In March 2017, Adam Craig, M.D., Ph.D., was appointed President and CEO and a Director of the Company, succeeding Richard Love, who continues to serve on the Company’s Board. Additional management changes in 2017 included the promotion of David H. Kirske to Chief Financial Officer and Bruce J. Seeley to Chief Operating Officer.
"CTI BioPharma is now focused on the enrollment of patients in the PAC203 study of our lead compound, pacritinib, for the treatment of myelofibrosis.
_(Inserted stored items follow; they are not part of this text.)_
-- ==== Sys2Proof/Laws/GoodFaults.lean ====
section
/-! SUPPORT. Every operation of Machine/Faults.lean keeps a sound state sound and, but for those named _ok, the fuses and the
flash as they are. -/

namespace Sys2Proof.Machine

theorem execFaultRaise_good {z : Lasting} (src : Fin 128) (detail : BitVec 32) {s : State} (hs : s.Good z) : Answers z (execFaultRaise src detail s) := by
  unfold execFaultRaise
  repeat' first
    | with_reducible assumption
    | with_reducible apply done_good
    | with_reducible apply State.raise_good

theorem execFaultForce_good {z : Lasting} (src : Fin 128) {s : State} (hs : s.Good z) : Answers z (execFaultForce src s) := by
  unfold execFaultForce
  repeat' first
    | with_reducible assumption
    | with_reducible apply done_good
    | with_reducible apply State.inject_good

theorem execFaultAckWrite_good {z : Lasting} (src : Fin 128) {s : State} (hs : s.Good z) : Answers z (execFaultAckWrite src s) := by
  unfold execFaultAckWrite
  repeat' first
    | with_reducible assumption
    | with_reducible apply done_good
    | with_reducible apply State.ackFault_good

theorem State.relRef_good {z : Lasting} {s : State} (hs : s.Good z) : (State.relRef s).Good z := by
  unfold State.relRef
  repeat' first
    | with_reducible assumption
    | with_reducible apply State.wrB_good

theorem State.holdGone_good {z : Lasting} {s : State} (hs : s.Good z) : (State.holdGone s).Good z := by
  unfold State.holdGone
  repeat' first
    | with_reducible assumption
    | ((try lift_lets -underBinder); intro s1; refine have_good (z := z) (s := s1) ?_ (fun h1 => ?_) <;> [subst s1; try clear_value s1])
    | ((try lift_lets -underBinder); intro x1; first | (have f1 : ∀ _, _ := x1; clear f1) | clear_value x1)
    | with_reducible apply State.wrB_good
    | fail_if_no_progress (with_reducible apply good_mk; with_reducible apply good_of)

theorem State.endHold_good {z : Lasting} {s : State} (hs : s.Good z) : (State.endHold s).Good z := by
  unfold State.endHold
  repeat' first
    | with_reducible assumption
    | refine fun _ => ?_
    | ((try lift_lets -underBinder); intro s1; refine have_good (z := z) (s := s1) ?_ (fun h1 => ?_) <;> [subst s1; try clear_value s1])
    | ((try lift_lets -underBinder); intro x1; first | (have f1 : ∀ _, _ := x1; clear f1) | clear_value x1)
    | with_reducible apply State.holdGone_good
    | with_reducible apply State.presetCell_good
    | with_reducible apply forEach_good
    | fail_if_no_progress (with_reducible apply good_mk; with_reducible apply good_of)

theorem State.endSafe_good {z : Lasting} {s : State} (hs : s.Good z) : (State.endSafe s).Good z := by
  unfold State.endSafe
  repeat' first
    | with_reducible assumption
    | ((try lift_lets -underBinder); intro s1; refine have_good (z := z) (s := s1) ?_ (fun h1 => ?_) <;> [subst s1; try clear_value s1])
    | ((try lift_lets -underBinder); intro x1; first | (have f1 : ∀ _, _ := x1; clear f1) | clear_value x1)
    | with_reducible apply State.wrB_good
    | with_reducible apply State.restClosed_good
    | with_reducible apply State.restIdle_good
    | with_reducible apply ite_good
    | fail_if_no_progress (with_reducible apply good_mk; with_reducible apply good_of)

theorem State.doReleaseFreeze_good {z : Lasting} {s : State} (hs : s.Good z) : (State.doReleaseFreeze s).Good z := by
  unfold State.doReleaseFreeze
  repeat' first
    | with_reducible assumption
    | ((try lift_lets -underBinder); intro x1; first | (have f1 : ∀ _, _ := x1; clear f1) | clear_value x1)
    | with_reducible apply State.relRef_good
    | with_reducible apply ite_good
    | fail_if_no_progress (with_reducible apply good_mk; with_reducible apply good_of)

theorem execReleaseFreeze_good {z : Lasting} {s : State} (hs : s.Good z) : Answers z (execReleaseFreeze s) := by
  unfold execReleaseFreeze
  repeat' first
    | with_reducible assumption
    | with_reducible apply done_good
    | with_reducible apply State.doReleaseFreeze_good

theorem State.doReleaseHold_good {z : Lasting} {s : State} (hs : s.Good z) : (State.doReleaseHold s).Good z := by
  unfold State.doReleaseHold
  repeat' first
    | with_reducible assumption
    | with_reducible apply State.relRef_good
    | with_reducible apply State.endHold_good
    | with_reducible apply ite_good

theorem execReleaseHold_good {z : Lasting} {s : State} (hs : s.Good z) : Answers z (execReleaseHold s) := by
  unfold execReleaseHold
  repeat' first
    | with_reducible assumption
    | with_reducible apply done_good
    | with_reducible apply State.doReleaseHold_good

theorem State.doReleaseSafe_good {z : Lasting} {s : State} (hs : s.Good z) : (State.doReleaseSafe s).Good z := by
  unfold State.doReleaseSafe
  repeat' first
    | with_reducible assumption
    | ((try lift_lets -underBinder); intro s1; refine have_good (z := z) (s := s1) ?_ (fun h1 => ?_) <;> [subst s1; try clear_value s1])
    | with_reducible apply State.relRef_good
    | with_reducible apply State.holdGone_good
    | with_reducible apply State.endSafe_good
    | with_reducible apply ite_good

theorem execReleaseSafe_good {z : Lasting} {s : State} (hs : s.Good z) : Answers z (execReleaseSafe s) := by
  unfold execReleaseSafe
  repeat' first
    | with_reducible assumption
    | with_reducible apply done_good
    | with_reducible apply State.doReleaseSafe_good

theorem execSafeNAssert_good {z : Lasting} {s : State} (hs : s.Good z) : Answers z (execSafeNAssert s) := by
  unfold execSafeNAssert
  repeat' first
    | with_reducible assumption
    | with_reducible apply done_good
    | with_reducible apply State.raise_good
    | with_reducible apply State.wrB_good

theorem execSafeNDeassert_good {z : Lasting} {s : State} (hs : s.Good z) : Answers z (execSafeNDeassert s) := by
  unfold execSafeNDeassert
  repeat' first
    | with_reducible assumption
    | with_reducible apply done_good
    | with_reducible apply State.levelEnd_good
    | with_reducible apply State.wrB_good

theorem State.histTake_good {z : Lasting} {s : State} (e : Nat) (x : Int) (hs : s.Good z) : (State.histTake s e x).Good z := by
  unfold State.histTake
  repeat' first
    | with_reducible assumption
    | ((try lift_lets -underBinder); intro s1; refine have_good (z := z) (s := s1) ?_ (fun h1 => ?_) <;> [subst s1; try clear_value s1])
    | ((try lift_lets -underBinder); intro x1; first | (have f1 : ∀ _, _ := x1; clear f1) | clear_value x1)
    | with_reducible apply State.stW_good
    | with_reducible apply State.inc_good

theorem State.trkTake_good {z : Lasting} {s : State} (k : Nat) (x : Int) (hs : s.Good z) : (State.trkTake s k x).Good z := by
  unfold State.trkTake
  repeat' first
    | with_reducible assumption
    | ((try lift_lets -underBinder); intro x1; first | (have f1 : ∀ _, _ := x1; clear f1) | clear_value x1)
    | with_reducible apply State.wr_good
    | with_reducible apply State.wrI_good
    | with_reducible apply State.inc_good
    | with_reducible apply ite_good

theorem execMonitorSample_good {z : Lasting} {s : State} (hs : s.Good z) : Answers z (execMonitorSample s) := by
  unfold execMonitorSample
  repeat' first
    | with_reducible assumption
    | refine fun _ => ?_
    | ((try lift_lets -underBinder); intro s1; refine have_good (z := z) (s := s1) ?_ (fun h1 => ?_) <;> [subst s1; try clear_value s1])
    | ((try lift_lets -underBinder); intro x1; first | (have f1 : ∀ _, _ := x1; clear f1) | clear_value x1)
    | with_reducible apply done_good
    | with_reducible apply State.histTake_good
    | with_reducible apply State.trkTake_good
    | with_reducible apply ite_good
    | with_reducible apply forEach_good
    | split
    | fail_if_no_progress (with_reducible apply good_mk; with_reducible apply good_of)

theorem State.histClear_good {z : Lasting} {s : State} (e : Nat) (hs : s.Good z) : (State.histClear s e).Good z := by
  unfold State.histClear
  repeat' first
    | with_reducible assumption
    | ((try lift_lets -underBinder); intro s1; refine have_good (z := z) (s := s1) ?_ (fun h1 => ?_) <;> [subst s1; try clear_value s1])
    | ((try lift_lets -underBinder); intro x1; first | (have f1 : ∀ _, _ := x1; clear f1) | clear_value x1)
    | with_reducible apply State.wr_good
    | with_reducible apply State.stZero_good
    | fail_if_no_progress (with_reducible apply good_mk; with_reducible apply good_of)

theorem State.trkClear_good {z : Lasting} {s : State} (k : Nat) (hs : s.Good z) : (State.trkClear s k).Good z := by
  unfold State.trkClear
  repeat' first
    | with_reducible assumption
    | with_reducible apply State.rst_good

theorem State.histSnap_good {z : Lasting} {s : State} (e : Nat) (hs : s.Good z) : (State.histSnap s e).Good z := by
  unfold State.histSnap
  repeat' first
    | with_reducible assumption
    | refine fun _ => ?_
    | ((try lift_lets -underBinder); intro s1; refine have_good (z := z) (s := s1) ?_ (fun h1 => ?_) <;> [subst s1; try clear_value s1])
    | with_reducible apply State.stW_good
    | with_reducible apply State.wr_good
    | with_reducible apply State.histClear_good
    | with_reducible apply forEach_good

theorem State.trkSnap_good {z : Lasting} {s : State} (k : Nat) (hs : s.Good z) : (State.trkSnap s k).Good z := by
  unfold State.trkSnap
  repeat' first
    | with_reducible assumption
    | ((try lift_lets -underBinder); intro s1; refine have_good (z := z) (s := s1) ?_ (fun h1 => ?_) <;> [subst s1; try clear_value s1])
    | with_reducible apply State.wr_good
    | with_reducible apply State.trkClear_good

theorem State.doMonSnap_good {z : Lasting} {s : State} (hists : BitVec 32) (trks : BitVec 16) (hs : s.Good z) : (State.doMonSnap s hists trks).Good z := by
  unfold State.doMonSnap
  repeat' first
    | with_reducible assumption
    | refine fun _ => ?_
    | ((try lift_lets -underBinder); intro s1; refine have_good (z := z) (s := s1) ?_ (fun h1 => ?_) <;> [subst s1; try clear_value s1])
    | with_reducible apply State.histSnap_good
    | with_reducible apply State.trkSnap_good
    | with_reducible apply State.wr_good
    | with_reducible apply forEach_good

theorem execMonSnap_good {z : Lasting} (hists : BitVec 32) (trks : BitVec 16) {s : State} (hs : s.Good z) : Answers z (execMonSnap hists trks s) := by
  unfold execMonSnap
  repeat' first
    | with_reducible assumption
    | with_reducible apply done_good
    | with_reducible apply State.doMonSnap_good

theorem execMonHopIn_good {z : Lasting} (p : Fin 16) (ns : BitVec 32) {s : State} (hs : s.Good z) : Answers z (execMonHopIn p ns s) := by
  unfold execMonHopIn
  repeat' first
    | with_reducible assumption
    | with_reducible apply done_good
    | with_reducible apply State.monOffer_good

theorem State.monFlush_good {z : Lasting} {s : State} (u : Nat) (hs : s.Good z) : (State.monFlush s u).Good z := by
  unfold State.monFlush
  repeat' first
    | with_reducible assumption
    | ((try lift_lets -underBinder); intro x1; first | (have f1 : ∀ _, _ := x1; clear f1) | clear_value x1)
    | fail_if_no_progress (with_reducible apply good_mk; with_reducible apply good_of)

theorem State.histAnew_good {z : Lasting} {s : State} (e : Nat) (hs : s.Good z) : (State.histAnew s e).Good z := by
  unfold State.histAnew
  repeat' first
    | with_reducible assumption
    | with_reducible apply State.monFlush_good
    | with_reducible apply State.histClear_good

theorem State.doHistLo_good {z : Lasting} {s : State} (e : Nat) (v : Nat) (hs : s.Good z) : (State.doHistLo s e v).Good z := by
  unfold State.doHistLo
  repeat' first
    | with_reducible assumption
    | with_reducible apply State.histAnew_good
    | with_reducible apply State.wr_good

theorem State.doHistConfigWrite_good {z : Lasting} {s : State} (e : Fin 32) (word : Fin 4) (value : BitVec 32) (hs : s.Good z) : (State.doHistConfigWrite s e word value).Good z := by
  unfold State.doHistConfigWrite
  repeat' first
    | with_reducible assumption
    | ((try lift_lets -underBinder); intro x1; first | (have f1 : ∀ _, _ := x1; clear f1) | clear_value x1)
    | with_reducible apply State.histAnew_good
    | with_reducible apply State.wr_good
    | with_reducible apply State.doHistLo_good
    | with_reducible apply ite_good
    | split
    | fail_if_no_progress (with_reducible apply good_mk; with_reducible apply good_of)

theorem execHistConfigWrite_good {z : Lasting} (e : Fin 32) (word : Fin 4) (value : BitVec 32) {s : State} (hs : s.Good z) : Answers z (execHistConfigWrite e word value s) := by
  unfold execHistConfigWrite
  repeat' first
    | with_reducible assumption
    | with_reducible apply done_good
    | with_reducible apply State.doHistConfigWrite_good

theorem State.doTrackerConfigWrite_good {z : Lasting} {s : State} (k : Fin 16) (value : BitVec 32) (hs : s.Good z) : (State.doTrackerConfigWrite s k value).Good z := by
  unfold State.doTrackerConfigWrite
  repeat' first
    | with_reducible assumption
    | ((try lift_lets -underBinder); intro s1; refine have_good (z := z) (s := s1) ?_ (fun h1 => ?_) <;> [subst s1; try clear_value s1])
    | ((try lift_lets -underBinder); intro x1; first | (have f1 : ∀ _, _ := x1; clear f1) | clear_value x1)
    | with_reducible apply State.wr_good
    | with_reducible apply State.monFlush_good
    | with_reducible apply State.rst_good
    | with_reducible apply State.trkClear_good

theorem execTrackerConfigWrite_good {z : Lasting} (k : Fin 16) (value : BitVec 32) {s : State} (hs : s.Good z) : Answers z (execTrackerConfigWrite k value s) := by
  unfold execTrackerConfigWrite
  repeat' first
    | with_reducible assumption
    | with_reducible apply done_good
    | with_reducible apply State.doTrackerConfigWrite_good

end Sys2Proof.Machine
end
We are well-financed after recently completing an over-subscribed public offering of our common stock, and we believe we have sufficient cash to carry us through key clinical and regulatory milestones over the next 24 months," said Adam R. Craig, M.D., Ph.D., President and Chief Executive Officer of CTI BioPharma. "We look forward to several key clinical and regulatory milestones in 2018, including an interim data analysis for the PAC203 study of pacritinib and top-line results in the PIX306 Phase 3 trial of PIXUVRI in the second quarter."

Fourth Quarter Financial Results

Total revenues for the fourth quarter and twelve months ended December 31, 2017, were $0.46 million and $25.1 million, respectively, compared to $9.1 million and $57.4 million for the respective periods in 2016. The decrease in total revenues for the twelve months of 2017 is primarily due to recognition of $32 million in milestone revenue related to pacritinib in the first quarter of 2016. Net product sales of PIXUVRI for the fourth quarter and twelve months ended December 31, 2017, were zero and $0.9 million, respectively, compared to $1.0 million and $4.1 million for the respective periods in 2016. The decrease in net product sales for the periods in 2017 compared to 2016, is primarily related to the April 2017 expansion of the PIXUVRI agreement with Servier under which they have rights in all markets except the United States.

GAAP operating loss for the fourth quarter and twelve months ended December 31, 2017, was $13.7 million and $39.5 million, respectively, compared to GAAP operating loss of $5.6 million and $49.2 million for the respective periods in 2016. Non-GAAP operating loss, which excludes non-cash share-based compensation expense, for the fourth quarter and twelve months ended December 31, 2017 was $12.3 million and $33.8 million, respectively, compared to non-GAAP operating loss of $3.5million and $35.8 million for the respective periods in 2016. Non-cash share-based compensation expense for the fourth quarter and twelve months ended December 31, 2017, was $1.4 million and $5.7 million, respectively, compared to $2.1 million and $13.3 million for the respective periods in 2016. The decrease in operating loss for the fourth quarter and twelve months of 2017 was due to a significant decrease in research and development and selling, general and administrative expenses primarily related to a decrease in pacritinib development costs as a result of the completion of the Phase 3 clinical studies in 2017 and a decrease in expenses for the manufacture of pacritinib and personnel costs. For information on CTI BioPharma’s use of non-GAAP operating loss and a reconciliation of such measure to GAAP operating loss, see the section below entitled "Non-GAAP Financial Measures."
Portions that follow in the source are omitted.